Cognition, the company behind Devin, published FrontierCode on June 8, a benchmark built around one question: would a senior maintainer merge this pull request? The answer, across every frontier model tested, is mostly no.
The distinction the benchmark draws matters. SWE-bench and its variants score whether generated code passes tests or matches a reference solution. FrontierCode scores whether the PR-shaped output would survive a real code review, evaluating correctness alongside scope discipline, style consistency, idiomatic patterns, test quality, and regression safety. Those are the dimensions that determine whether AI-generated code ships or gets kicked back.
The results are stark. On FrontierCode Diamond, the hardest 50-task subset, Claude Opus 4.8 leads all models with a score of 13.4%. GPT-5.5 scores 6.3% and Gemini 3.1 Pro reaches 4.7%. On the full 150-task Extended set, Opus 4.8 climbs to 51.8%, but that still means roughly half of its output would fail a maintainer’s bar. GPT-5.5 scores lower on raw performance but uses up to four times fewer tokens than Opus 4.8, which Cognition notes as a better cost-efficiency tradeoff. Open-source models lag considerably: Kimi K2.6, the top open-source result, scores 3.8% on Diamond.
The benchmark was built with 20-plus maintainers from 36 flagship open-source repositories, each spending more than 40 hours per task.
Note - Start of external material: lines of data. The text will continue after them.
/-- The quantizer's laws (R237): four times the dequantized quotient is within the stated bounds of the value, which are reached; zero
stays zero both ways; the quotient grows with the value, and its magnitude does not grow with the divisor. -/
def Obligations.QuantizerLaws : Prop :=
  (∀ (s : State) (p : QMatrix) (idx : BitVec 6), Running s → 1 ≤ (s.qmsAt p idx.toNat).toInt →
    ∃ q r, exec (.qnt p idx) s = .next q ∧ exec (.deq p idx) q = .next r ∧
      (0 ≤ s.val.toInt → 0 ≤ s.val.toInt - 4 * r.val.toInt ∧ s.val.toInt - 4 * r.val.toInt ≤ (s.qmsAt p idx.toNat).toInt + 2) ∧
      (s.val.toInt < 0 → -((s.qmsAt p idx.toNat).toInt - 1) ≤ s.val.toInt - 4 * r.val.toInt ∧ s.val.toInt - 4 * r.val.toInt ≤ 3) ∧
      (s.val.toInt - 4 * r.val.toInt).natAbs < (s.qmsAt p idx.toNat).toInt + 3) ∧
  (∀ (s : State) (p : QMatrix), s.qmsAt p 0 = 7 →
    13 - 4 * (dequant s p 0 (quotient 13 (s.qmsAt p 0))).toInt = 9 ∧
    -6 - 4 * (dequant s p 0 (quotient (-6) (s.qmsAt p 0))).toInt = -6) ∧
  (∀ (s : State) (p : QMatrix) (ci : Nat), dequant s p ci 0 = 0 ∧ quotient 0 (s.qmsAt p ci) = 0) ∧
  (∀ a b m : Word, 1 ≤ m.toInt → a.toInt ≤ b.toInt → (quotient a m).toInt ≤ (quotient b m).toInt) ∧
  (∀ a m n : Word, 1 ≤ m.toInt → m.toInt ≤ n.toInt → (quotient a n).toInt.natAbs ≤ (quotient a m).toInt.natAbs)

/-! ### The whole machine -/

/-- Every step keeps every memory in canonical form and inside its size (10_state.md R40 to R44; 20_memory.md R76). -/
def Obligations.MemoriesWfKept : Prop := ∀ s t : State, s.memoriesWf → step s = .next t → t.memoriesWf

/-- Every step keeps the agreement of the fault record, the log and the flags (10_state.md R25, R27; 60_exceptions.md R270 to R272). -/
def Obligations.RecordAgreesKept : Prop := ∀ s t : State, s.recordAgrees → step s = .next t → t.recordAgrees

/-- Which commands may change what, by opcode, and how far: BS only below BS_LEN, COEF only inside the plane, SST only below MAX_SLICES
(20_memory.md R70, R76; 10_state.md R42 to R44); every register only by the commands whose rules write it (R21 to R38), the fatal
record only with HALT set or by SRST and CLRF, and each flag of STATUS only by its column of R25, where HALT is cleared by SRST and
CLRF alone and REJ set only while halted; the parameters and the host's pending actions never. -/
def Obligations.CommandFrames : Prop :=
  ∀ (i : Instr) (s t : State), s.memoriesWf → exec i s = .next t →
    t.cfg = s.cfg ∧ t.host = s.host ∧
    (∀ a, bsByte t.bs a ≠ bsByte s.bs a → a < s.cur.bsLen.toNat ∧ i.opcode.toNat ∈ [0x12, 0x15, 0x28, 0x29, 0x2A, 0x38, 0x39]) ∧
    (∀ k, t.coefAt k ≠ s.coefAt k →
      k < 64 * 2 ^ s.plane.l2bps.toNat ∧ i.opcode.toNat ∈ [0x30, 0x31, 0x32, 0x34, 0x35, 0x44]) ∧
    (∀ p j, j < 64 → t.qmAt p j ≠ s.qmAt p j → i.opcode.toNat ∈ [0x01, 0x21, 0x28]) ∧
    (∀ p j, j < 64 → t.qmsAt p j ≠ s.qmsAt p j → i.opcode.toNat ∈ [0x01, 0x41]) ∧
    (∀ n, t.sstAt n ≠ s.sstAt n → n < s.cfg.maxSlices ∧ i.opcode.toNat ∈ [0x22, 0x2A]) ∧
    (∀ r : Reg, r ∉ [.status, .fault, .faultPos] → t.readReg r ≠ s.readReg r → i.opcode.toNat ∈ writers r) ∧
    (∀ r : Reg, r ∈ [.fault, .faultPos] → t.readReg r ≠ s.readReg r →
      (s.status.halt = false ∧ t.status.halt = true) ∨ i.opcode.toNat ∈ [0x01, 0x02]) ∧
    (s.status.halt = true → t.status.halt = false → i.opcode.toNat ∈ [0x01, 0x02]) ∧
    (t.status.corrupt ≠ s.status.corrupt → i.opcode.toNat ∈ [0x01, 0x02, 0x11, 0x24, 0x31, 0x32, 0x34, 0x35]) ∧
    (t.status.abandon ≠ s.status.abandon → i.opcode.toNat ∈ [0x01, 0x30, 0x31, 0x32, 0x34, 0x35]) ∧
    (t.status.eop ≠ s.status.eop → i.opcode.toNat ∈ [0x01, 0x30, 0x31, 0x32, 0x33, 0x34, 0x35]) ∧
    (t.status.eos ≠ s.status.eos → i.opcode.toNat ∈ [0x01, 0x22, 0x23, 0x29]) ∧
    (t.status.slok ≠ s.status.slok → i.opcode.toNat ∈ [0x01, 0x22, 0x23, 0x24, 0x29]) ∧
    (t.status.rej ≠ s.status.rej → s.status.halt = true ∨ i.opcode.toNat ∈ [0x01, 0x02])
end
They authored the evaluation criteria, meaning the definition of “mergeable” came from people who actually approve commits rather than from benchmark designers approximating what mergeability means.
Cognition reports that FrontierCode produces 81% fewer misclassification errors than SWE-Bench Pro, validated through METR’s prior finding that high-scoring models on existing benchmarks frequently generate patches real maintainers reject.
The grading methodology introduces three techniques worth noting. A “reverse-classical” test runs agent-written tests against the original broken codebase and requires those tests to fail, confirming the agent actually understood the problem rather than writing vacuous tests. A scope criterion automatically checks that patches modify only what they need to. Adaptive classical grading uses an LLM to adjust reference tests to match valid alternative implementations, avoiding false failures caused by superficial differences in function names or error strings.
An example from the benchmark illustrates the gap well. Claude Opus 4.8, given a C++ task involving a LOG_WARNING() helper function, consistently mixed LOG_WARNING() and std::cerr calls on multi-line messages. Both produce identical runtime behavior. Only one follows the codebase convention. FrontierCode flags it; SWE-bench-style evaluation would not.
The strategic framing here is deliberate. Cognition sells Devin as an agent that produces merge-ready output. FrontierCode is the instrument that makes that claim testable, and it measures exactly the dimension where Devin’s competitors are weakest. The benchmark’s tasks will not be released publicly to prevent contamination, but Cognition says it is opening evaluation access to all model developers.
The release announcement does not include Devin’s own FrontierCode scores, which is notable given that the benchmark is Cognition’s product and the post frames Devin as the answer to the problem FrontierCode quantifies.
For teams currently evaluating AI coding tools on SWE-bench metrics, FrontierCode scores now represent the more relevant production signal. A model or agent that cannot clear 50% on FrontierCode Extended is generating output that engineering teams will spend time reviewing and revising, and that friction does not appear in correctness-only numbers.
Cognition (cognition.ai/blog), 2026-06-08.